Except as otherwise disclosed herein, the Reporting Person has no current plans or proposals that relate to:
(a) | The acquisition of additional shares of the Issuer or the disposition of shares of the Issuer; |
(b) | A merger, reorganization or liquidation involving the Issuer or any of its subsidiaries; |
(c) | A sale or transfer of a material amount of assets of the Issuer or any of its subsidiaries; |
(d) | Any change in the present board of directors or management of the Issuer, including any plans or proposals to change the number or term of directors or to fill any existing vacancies on the board; |
(e) | Any material change in the present capitalization or dividend policy of the Issuer; |
(f) | Any other material change in the Issuer’s business or corporate structure; |
(g) | Any change to the Issuer’s charter, bylaws or instruments corresponding thereto or other actions which may impede the acquisition of control of the Issuer by any person; |
(h) | To cause a class of securities of the Issuer to be delisted from a national securities exchange or to cease to be authorized to be quoted in an inter-dealer quotation system of a registered national securities association; |
(i) | To cause a class of equity securities of the Issuer to become eligible for termination of registration pursuant to Section 12(g)(4) of the Act; or |
(j) | Any other actions similar to those above. |
The Reporting Person will be selling treasury shares of the Issuer to raise funds pursuant to a prospectus offering. The sale of these Issuer treasury shares will dilute the shareholdings of the Reporting Person.
Item 5. Interest in Securities of the Issuer
(a) Beneficial Ownership
As of the date of this filing, the Reporting Person holds a total of 80,000,000 shares of common stock of the Issuer directly in his name which represents 100% of a total of 80,000,000 issued and outstanding shares as of the date of this Schedule 13D.
(b) Voting Power
The Reporting Person has the sole voting power and sole dispositive power over the securities referred to above in paragraph (a) of this Item 5.
(c) Transactions within the Past 60 Days
During the 60 sixty day period preceding the date of the filing of this Schedule 13D, the Reporting Person has not purchased any shares of the Issuer.
(d) Certain Rights of Other Persons
The Reporting Person has the right to receive or the power to direct the receipt of dividends from, or the proceeds from the sale of the shares held by him. The Reporting Person has the right to receive the dividends. No one other than the Reporting Person has the right to receive or the power to direct the receipt of the dividends from, or the proceeds from the sale of the shares held by the Reporting Person and referred to above in paragraph (a) of this Item 5.

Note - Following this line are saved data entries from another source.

-- ==== Sys2Proof/Word.lean ====
section
/-! DEFINITION. The word types of the block: 32-bit host registers (10_state.md §3) and 8-bit frame
bytes (R11, R32). -/

namespace Sys2Proof

/-- A host register or a host write's data: 32 bits (R41). -/
abbrev Word := BitVec 32

/-- A `u8` of R11: one byte of the frame. -/
abbrev Byte := BitVec 8

end Sys2Proof
end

(e) Beneficial Ownership Percentage
Not applicable.
Item 6. | Contracts, Arrangements, Understandings or Relationships with Respect to Securities of the Issuer |
There are no agreements with any other person with respect to the transfer of voting of any securities, finder’s fees, joint ventures, option agreements, puts or calls, guarantees of profits, division of profits or loss, or the giving or withholding of proxies.
Item 7. | Material to Be Filed as Exhibits |
Not applicable.
After reasonable inquiry and to the best of my knowledge and belief, I certify that the information set forth in this statement is true, complete and correct.